To test our predictions we will separate our data in two, training and validation, using a function imported from sklearn. 

In [31]:
X_train, X_val, y_train, y_val = train_test_split(X, y, random_state = 8)

We will now use and fit a Random Forest Model to the training data.

In [32]:
model = RandomForestRegressor(random_state = 8, n_jobs=-1)
model.fit(X_train, y_train)

RandomForestRegressor(bootstrap=True, criterion='mse', max_depth=None,
           max_features='auto', max_leaf_nodes=None,
           min_impurity_split=1e-07, min_samples_leaf=1,
           min_samples_split=2, min_weight_fraction_leaf=0.0,
           n_estimators=10, n_jobs=-1, oob_score=False, random_state=8,
           verbose=0, warm_start=False)

In [33]:
model.score(X_train,y_train)

0.99645483325815409

The R^2 of this model (with the training data) is very close to 1, so the model performed very well for the training data (as expected).

We will truly test this model by calculating the R^2 and the mean absolute error (MAE) for the validation data (which wasn't used for fitting the model).

In [34]:
y_pred = model.predict(X_val)
r2 = r2_score(y_pred, y_val)
mae = mean_absolute_error(y_pred,y_val)

print('The R2 for the validation data is: '+ str(r2))
print('The MAE for the validation data is: '+ str(mae))



The R2 for the validation data is: 0.979247263249
The MAE for the validation data is: 284.25210376


We can see we got a great R^2 (really close to 1) for the validation data.
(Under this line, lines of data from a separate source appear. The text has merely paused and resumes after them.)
/-! ## Stash -/

/-- STS_READ, STS_PROGRAM, STS_ERASE, STS_VERIFY and STS_BB_READ (R245): a command starts with the addresses and pages of its registers
and shows BUSY; while one runs, another is refused and the running one stays. STS_COMMAND_DONE (R245, R247, R261): a command outside its
ranges ends with code 2 and moves nothing; a READ moves its pages to HBM, up to the first that cannot be decoded, and ends with their count;
a PROGRAM stores pages of HBM in erased ones, stops with code 3 at a programmed page, and with code 4 at a page that fails its read-back, its
block then erased and mapped to a spare, or code 7 with no spare left; an ERASE leaves every byte of its blocks reading 0 and no other byte
changed; a VERIFY counts the pages that agree and ends with code 6 at one that does not; a black-box read moves bytes of a slot. -/
def Obligations.StashCommandsStartOneAtATimeAndEnd : Prop :=
  (∀ (s : State) (p : Nat), Live s = true → writable s (.sts p) = true →
      let c : Nat → StsCmd := fun op => ⟨op, s.reg64 (.sts p) 0x48 % 2 ^ 44, s.reg64 (.sts p) 0x50 % 2 ^ 48, s.regN (.sts p) 0x58⟩
      let started : Instr → Nat → Prop := fun i op => ∃ t, exec i s = .next t ∧ (t.stash p).cmd = some (c op) ∧ t.reg (.sts p) 0x44 = 0x80000000#32
        ∧ SameMemories s t ∧ t.cores = s.cores
      let refused : Instr → Prop := fun i => ∃ t, exec i s = .next t ∧ (t.stash p).cmd = (s.stash p).cmd ∧ SameMemories s t ∧ t.cores = s.cores
        ∧ bits (t.regN (.sts p) 0x44) 16 4 = 1
      ((s.stash p).cmd = none → started (.stsRead p) 1 ∧ started (.stsProgram p) 2 ∧ started (.stsErase p) 3 ∧ started (.stsVerify p) 4
        ∧ started (.stsBbRead p) 5)
      ∧ ((s.stash p).cmd ≠ none → refused (.stsRead p) ∧ refused (.stsProgram p) ∧ refused (.stsErase p) ∧ refused (.stsVerify p)
        ∧ refused (.stsBbRead p)))
  ∧ (∀ (s : State) (p : Nat) (c : StsCmd), Live s = true → writable s (.sts p) = true → (s.stash p).cmd = some c →
      let n := 4096 * c.pages
      let page0 := pageIx c.saddr
      let hbmOn : Prop := domOn s (hbmPlace s c.haddr).1 9 = true
      let quiet : Prop := ∀ q st, (s.hbmStack q st).queue = []
      let ends (m : StsMedium) (err done : Nat) (t : State) : Prop := exec (.stsCommandDone p m []) s = .next t ∧ (t.stash p).cmd = none
        ∧ t.reg (.sts p) 0x44 = BitVec.ofNat 32 (err * 2 ^ 16 + done) ∧ t.regBit (.sts p) 0x20 0 = true ∧ t.skein = s.skein
        ∧ t.bbMem = s.bbMem ∧ t.sram = s.sram ∧ t.hostMem = s.hostMem ∧ t.bootMem = s.bootMem
      let toHbm (src : Mem) (a m : Nat) (t : State) : Prop := t.stashMem = s.stashMem
        ∧ (∀ i, i < 4096 * m → Mem.byte t.hbm (c.haddr + i) = Mem.byte src (a + i))
        ∧ (quiet → t.hbm = Mem.store s.hbm c.haddr (Mem.bytes src a (4096 * m)))
      (stsRangeOk s p c = false → ∀ m found, ∃ t, exec (.stsCommandDone p m found) s = .next t ∧ (t.stash p).cmd = none
        ∧ t.reg (.sts p) 0x44 = 0x20000#32 ∧ SameMemories s t)
      ∧ (stsRangeOk s p c = true →
        (c.op = 1 → hbmOn →
          (∃ t, ends .ok 0 c.pages t ∧ toHbm s.stashMem c.saddr c.pages t)
          ∧ ∀ i, i < c.pages → ∃ t, ends (.uncorr i) 5 i t ∧ toHbm s.stashMem c.saddr i t)
        ∧ (c.op = 2 → hbmOn → quiet →
          ((∀ j, j < c.pages → isProgrammed s (c.saddr + 4096 * j) = false) →
            (∃ t, ends .ok 0 c.pages t ∧ t.hbm = s.hbm ∧ t.stashMem = Mem.store s.stashMem c.saddr (Mem.bytes s.hbm c.haddr n)
              ∧ ∀ j, j < c.pages → isProgrammed t (c.saddr + 4096 * j) = true)
            ∧ (∀ ph, leastWorn (s.stash p) = some ph → ∃ t, ends (.verifyFail 0) 4 0 t ∧ t.hbm = s.hbm
                ∧ physBlock (t.stash p) (page0 / 8192) = ph
                ∧ t.stashMem = Mem.forget s.stashMem (p * stashSize + page0 / 8192 * 0x2000000) 0x2000000)
            ∧ (leastWorn (s.stash p) = none → ∃ t, ends (.verifyFail 0) 7 0 t ∧ SameMemories s t))
          ∧ (isProgrammed s c.saddr = true → ∃ t, ends .ok 3 0 t ∧ SameMemories s t))
        ∧ (c.op = 3 → ∃ t, ends .ok 0 c.pages t ∧ t.hbm = s.hbm
          ∧ (∀ a, c.saddr ≤ a → a < c.saddr + n → Mem.byte t.stashMem a = 0 ∧ isProgrammed t a = false)
          ∧ (∀ a, a < c.saddr ∨ c.saddr + n ≤ a → Mem.byte t.stashMem a = Mem.byte s.stashMem a)
          ∧ (c.pages = 8192 → wearOf (t.stash p) (physBlock (s.stash p) (page0 / 8192)) = wearOf (s.stash p) (physBlock (s.stash p) (page0 / 8192)) + 1))
        ∧ (c.op = 4 → hbmOn → quiet →
          (Mem.bytes s.hbm c.haddr n = Mem.bytes s.stashMem c.saddr n → ∃ t, ends .ok 0 c.pages t ∧ SameMemories s t)
          ∧ (Mem.bytes s.hbm c.haddr 4096 ≠ Mem.bytes s.stashMem c.saddr 4096 → ∃ t, ends .ok 6 0 t ∧ SameMemories s t)
          ∧ (∃ t, ends (.uncorr 0) 5 0 t ∧ SameMemories s t))
        ∧ (c.op = 5 → hbmOn → ∃ t, ends .ok 0 c.pages t ∧ toHbm s.bbMem (2 ^ 25 * p + c.saddr % 2 ^ 25) c.pages t)))

/-- STASH_PAGE_DECODED, STASH_PAGE_DELIVER and STASH_BLOCK_SCRUB (R243, R247, R248): a page that decodes is held with its bytes and counted
as a read of its block, with STASH_UNCORR when it cannot be decoded; the first decoded page leaves the queue at most every 25.6 ns, when the
external part has room, and its 64 beats wait in the core's buffer; a scrub notes its TIME, moves no data, maps a weak block to a spare and
reports a page that it cannot read. -/
def Obligations.StashPagesDecodeDeliverAndScrub : Prop :=
  ∀ (s : State) (p : Nat), Live s = true → writable s (.sts p) = true →
    let x := s.stash p
    (∀ r recovered, x.reqs = [r] → r.decoded = none → r.arrival ≤ s.wall →
      let blk := pageIx r.page / 8192
      (∃ t, exec (.stashPageDecoded p r.id recovered false) s = .next t
        ∧ (t.stash p).reqs = [{ r with decoded := some s.wall, bytes := Mem.bytes s.stashMem r.page 4096 }]
        ∧ FMap.look 0 (t.stash p).reads blk = FMap.look 0 x.reads blk + 1
        ∧ t.reg (.sts p) 0x64 = (if recovered then satInc (s.reg (.sts p) 0x64) else s.reg (.sts p) 0x64) ∧ SameMemories s t ∧ t.cores = s.cores)
      ∧ (∃ t bytes, exec (.stashPageDecoded p r.id recovered true) s = .next t
        ∧ (t.stash p).reqs = [{ r with decoded := some s.wall, bytes := bytes }] ∧ t.regBit (.sts p) 0x14 0 = true
        ∧ t.reg (.sts p) 0x64 = satInc (s.reg (.sts p) 0x64) ∧ SameMemories s t ∧ t.cores = s.cores))
    ∧ (∀ r, minOn? StashReq.deliverKey (x.reqs.filter fun r => r.decoded.isSome) = some r →
      let early : Bool := x.lastDeliver != 0 && decide (10 * (s.time.toNat - (x.lastDeliver - 1)) < 256)
      (early = false → 64 ≤ bufferRoom (s.core r.core) false →
        ∃ t, exec (.stashPageDeliver p) s = .next t ∧ (t.stash p).reqs = x.reqs.filter (fun q => q.id != r.id)
          ∧ (t.stash p).lastDeliver = s.time.toNat + 1
          ∧ (∃ beats, t.core r.core = { s.core r.core with ret := (s.core r.core).ret ++ beats } ∧ beats.length = 64
              ∧ ∀ i, i < 64 → ∃ b, beats[i]? = some b ∧ b.addr = r.dst + 64 * i ∧ b.bytes = (r.bytes.drop (64 * i)).take 64 ∧ b.op = some r.op)
          ∧ SameMemories s t ∧ (∀ j, j ≠ r.core → t.core j = s.core j))
      ∧ (early = true ∨ bufferRoom (s.core r.core) false < 64 →
        ∃ t, exec (.stashPageDeliver p) s = .next t ∧ t.stashes = s.stashes ∧ t.cores = s.cores ∧ SameMemories s t))
    ∧ (∀ blk weak bad, blk < 8192 →
      ∃ t, exec (.stashBlockScrub p blk weak bad) s = .next t ∧ FMap.look 0 (t.stash p).scrubbed blk = s.time.toNat
        ∧ FMap.look 0 (t.stash p).reads blk = 0 ∧ SameMemories s t ∧ t.cores = s.cores
        ∧ (weak = false → (t.stash p).physical = x.physical ∧ (t.stash p).spare = x.spare)
        ∧ (∀ ph, weak = true → leastWorn x = some ph → physBlock (t.stash p) blk = ph)
        ∧ (∀ i, bad = some i → t.regBit (.sts p) 0x14 0 = true))
    ∧ (∀ blk, scrubDue s p blk = true ↔ (FMap.look 0 x.scrubbed blk + 86400000000000 ≤ s.time.toNat ∨ 1000000 ≤ FMap.look 0 x.reads blk))

/-! ## Cast-on, bind-off, row counters -/

/-- CAST_CTRL_ARRIVE and CAST_ARRIVE (R275 to R277): with a cast-on under way the package's own arrival counts as no effect, and while a
bind-off runs it waits. The package's arrival, and one that comes over a link or from a node of this package, enters its node: the first
starts the timer, the node collects while a slot of INMASK is missing; with none missing it forwards the arrival to its parent, or, at the
root, releases. An arrival at a slot that is not in INMASK or has arrived already is dropped and counted. -/
def Obligations.ArrivalsCollectAtTheirNode : Prop :=
  ∀ s : State, Live s = true →
    (s.castSt ≠ .idle → ∃ t, exec .castCtrlArrive s = .next t ∧ t.castSt = s.castSt ∧ t.nodes = s.nodes ∧ SameMemories s t ∧ t.cores = s.cores)
    ∧ (s.castSt = .idle → s.bind ≠ none →
      ∃ t, exec .castCtrlArrive s = .next t ∧ t.castDeferred = true ∧ t.castSt = .idle ∧ t.nodes = s.nodes ∧ SameMemories s t ∧ t.cores = s.cores)
    ∧ (∀ (i : Instr) (n slot : Nat) (src : Option CastSrc),
        (src = none → i = .castCtrlArrive ∧ s.castSt = .idle ∧ s.bind = none ∧ n = bits (s.regN .cast 0x40) 8 6 ∧ slot = bits (s.regN .cast 0x40) 16 5) →
        (∀ e, src = some e → i = .castArrive e (nodeLot s n) n slot ∧ n < 64
          ∧ CastComes s e (nodeLot s n) 0 1 (fun p _ => p.nat 16 1 = n ∧ p.nat 17 1 = slot) (.arrive (srcNode e) n slot)) →
      let x := s.node n
      let cfg := nodeCfg s n
      let x1 : Node := { x with st := .collecting, timer := if x.st = .idle then s.time.toNat else x.timer
                                arrivals := x.arrivals ++ (src.map fun e => (slot, e)).toList
                                localSlot := if src = none then some slot else x.localSlot }
      let takes : Prop := (x.st = .idle ∨ x.st = .collecting) ∧ slot < 32 ∧ bitOf (nodeMask s n) slot = true ∧ bitOf x.arrived slot = false
      let missing := nodeMask s n &&& (0xFFFFFFFF ^^^ x1.arrived)
      let msgs := msgsAfter s src (.arrive (src.elim 0 srcNode) n slot)
      let base : DWord := BitVec.ofNat 64 (s.reg64 .cast 0x50)
      let time := s.regN .cast 0x4C % 2 ^ 24
      let done (t : State) : Prop := exec i s = .next t ∧ t.castSt = (if src = none then .arrived else s.castSt) ∧ SameMemories s t
        ∧ t.cores = s.cores ∧ ∀ m, m ≠ n → t.node m = s.node m
      (takes → missing ≠ 0 → ∃ t, done t ∧ t.node n = x1 ∧ t.castMsgs = msgs)
      ∧ (takes → missing = 0 → nodeRoot s n = false → ∃ t, done t ∧ t.node n = { x1 with st := .sent }
          ∧ (bits cfg 28 2 = 1 → t.castMsgs = msgs ++ [(s.wall + 32, .arrive n (bits cfg 8 6) (cfg % 32))])
          ∧ (let up := bits cfg 16 5
            bits cfg 28 2 = 2 → linkUsable s up = true → lotAllowed s up (nodeLot s n) = true →
              ∃ c, (t.link up).ctl0 = (s.link up).ctl0 ++ [c] ∧ c.lot = nodeLot s n ∧ c.due = s.wall + 8))
      ∧ (takes → missing = 0 → nodeRoot s n = true → (∀ e ∈ x1.arrivals, hopCost s e.2 ≤ time) →
          ∃ t, done t ∧ t.node n = { x1 with st := .released }
            ∧ t.castRelease = (if x1.localSlot.isSome then some ⟨s.wall + time / 16, base, n⟩ else s.castRelease)
            ∧ (∀ e ∈ x1.arrivals, ∀ m, e.2 = .node m → (s.wall + 32, .release n m (time - hopCost s e.2) base) ∈ t.castMsgs))
      ∧ (¬takes → ∃ t, exec i s = .next t ∧ t.nodes = s.nodes ∧ t.reg .cast 0x74 = satInc (s.reg .cast 0x74)
          ∧ SameMemories s t ∧ t.cores = s.cores))

/-- CAST_RELEASE, CAST_ABORT, CASTON_NODE_TIMEOUT and NOTICE (R278, R279, R283, R284, R464): a release reaches a node that waits for it,
becomes due at this package after the whole ticks that remain, and goes on to every child with what its hop leaves; with a child out of
reach the node fails as CASTON_SHORT, and a replayed one fails it as CASTON_LATE; an abort fails its node; a node that collects past its
timeout fails with its slots missing; a notice to a released package of the job stops it, and one to a node that waits fails it. -/
def Obligations.ReleasesAbortsAndNotices : Prop :=
  ∀ (s : State) (src : CastSrc) (n : Nat), Live s = true → n < 64 → (s.node n).st ≠ .disabled →
    let x := s.node n
    let lot := nodeLot s n
    let kept (t : State) : Prop := SameMemories s t ∧ t.cores = s.cores
    let others (t : State) : Prop := ∀ m, m ≠ n → t.node m = s.node m
    let releases (r : Nat) (base : DWord) (late : Bool) : Prop :=
      CastComes s src lot 1 2 (fun p rpl => p.nat 16 1 = n ∧ p.nat 20 3 = r ∧ p.nat 24 8 = base.toNat ∧ rpl = late) (.release (srcNode src) n r base)
    (∀ r base, releases r base false → x.st = .sent → (∀ e ∈ x.arrivals, hopCost s e.2 ≤ r) →
      ∃ t, exec (.castRelease src lot n r base false) s = .next t ∧ t.node n = { x with st := .released }
        ∧ t.castRelease = (if x.localSlot.isSome then some ⟨s.wall + r / 16, base, n⟩ else s.castRelease)
        ∧ (∀ e ∈ x.arrivals, ∀ m, e.2 = .node m → (s.wall + 32, .release n m (r - hopCost s e.2) base) ∈ t.castMsgs) ∧ others t ∧ kept t)
    ∧ (∀ r base, releases r base false → x.st = .sent → (∃ e ∈ x.arrivals, r < hopCost s e.2) →
      ∃ t, exec (.castRelease src lot n r base false) s = .next t ∧ (t.node n).st = .failed ∧ t.regBit .cast 0x14 1 = true ∧ others t ∧ kept t)
    ∧ (∀ r base, releases r base true → x.st = .sent →
      ∃ t, exec (.castRelease src lot n r base true) s = .next t ∧ (t.node n).st = .failed ∧ t.regBit .cast 0x14 2 = true ∧ others t ∧ kept t)
    ∧ (∀ r base late, releases r base late → x.st ≠ .sent →
      ∃ t, exec (.castRelease src lot n r base late) s = .next t ∧ t.nodes = s.nodes ∧ t.castRelease = s.castRelease ∧ kept t)
    ∧ (CastComes s src lot 1 3 (fun p _ => p.nat 16 1 = n) (.abort (srcNode src) n) →
      ∃ t, exec (.castAbort src lot n) s = .next t ∧ (t.node n).st = .failed
        ∧ (x.localSlot.isSome = true → s.castSt = .arrived → t.castSt = .failed) ∧ others t ∧ kept t)
    ∧ (x.st = .collecting → s.regN .cast 0x48 % 2 ^ 16 * 1000 ≤ s.time.toNat - x.timer →
      ∃ t, exec (.castonNodeTimeout n) s = .next t ∧ (t.node n).st = .failed ∧ t.regBit .cast 0x14 0 = true
        ∧ (s.regBit .cast 0x60 31 = false → t.regN .cast 0x60 = 2 ^ 31 + 2 ^ 16 + n * 2 ^ 8 ∧ t.regN .cast 0x64 = nodeMissing s n) ∧ others t ∧ kept t)
    ∧ (∀ b : NoticeBody, b.node = n → CastComes s src lot 0 4 (fun p _ => noticeOf p = b) (.notice (srcNode src) b) →
        let comes : Instr := .notice src lot b
        (x.noticed = true ∨ x.st = .released → s.castSt = .released → jobLot s = some lot →
          ∃ t, exec comes s = .next t ∧ t.regBit .flt 0x14 0 = true ∧ (t.node n).noticed = true ∧ others t ∧ kept t)
        ∧ (x.noticed = false → x.st = .sent ∨ x.st = .collecting → nodeRoot s n = false →
          ∃ t, exec comes s = .next t ∧ (t.node n).st = .failed ∧ (t.node n).noticed = true
            ∧ (x.localSlot.isSome = true → s.castSt = .arrived → t.castSt = .failed) ∧ others t ∧ kept t))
The MAE is 284.25, which means that on average our predictions are off by 248.25 muggle money.

## 3. Predicting for the test data

We will now make a data frame of the stolen diamonds and predict their price.

In [35]:
data = {'carat':[0.71,0.83,0.5,0.39,0.32,0.9,0.51,1.12,0.4,0.36], 'n_cut':[2,5,5,4,4,2,5,5,5,4], 'n_color':[2,4,6,1,4,5,7,4,4,2], 'n_clarity':[6,5,4,5,5,2,5,6,6,4], 'depth':[63.1,62.1,61.5,61.6,62.1,63.3,60.9,62.1,62.4,62.7], 'table':[58,55,55,59,56,57,57,54.8,56,59], 'x':[5.64,6.02,5.11,4.67,4.43,6.08,5.2,6.64,4.72,4.54], 'y':[5.71,6.05,5.16,4.71,4.4,6.14,5.17,6.66,4.74,4.58], 'z':[3.58,3.75,3.16,2.89,2.74,3.87,3.16,4.13,2.95,2.86]}
stolen_diamonds = pd.DataFrame(data)
stolen_diamonds


Unnamed: 0,carat,depth,n_clarity,n_color,n_cut,table,x,y,z
0,0.71,63.1,6,2,2,58.0,5.64,5.71,3.58
1,0.83,62.1,5,4,5,55.0,6.02,6.05,3.75
2,0.5,61.5,4,6,5,55.0,5.11,5.16,3.16
3,0.39,61.6,5,1,4,59.0,4.67,4.71,2.89
4,0.32,62.1,5,4,4,56.0,4.43,4.4,2.74
5,0.9,63.3,2,5,2,57.0,6.08,6.14,3.87
6,0.51,60.9,5,7,5,57.0,5.2,5.17,3.16
7,1.12,62.1,6,4,5,54.8,6.64,6.66,4.13
8,0.4,62.4,6,4,5,56.0,4.72,4.74,2.95
9,0.36,62.7,4,2,4,59.0,4.54,4.58,2.86


In [39]:
stolen_price = model.predict(stolen_diamonds)
print('Our prediction for the prices of the stolen diamonds is: ')
print(stolen_price)

Our prediction for the prices of the stolen diamonds is: 
[  2918.6   3461.9   1887.8    466.3    447.5   4228.    2154.2  11648.5
    710.8    466.3]


## 4. Conclusions.

This random forest regressor has a very good R^2 for the validation sample, that means that most of it's estimations are close to the real value, but also it has a significant mean absolute error (248 $ is a considerable error). This means that sometimes the model fails by big amounts of money, making that average higher.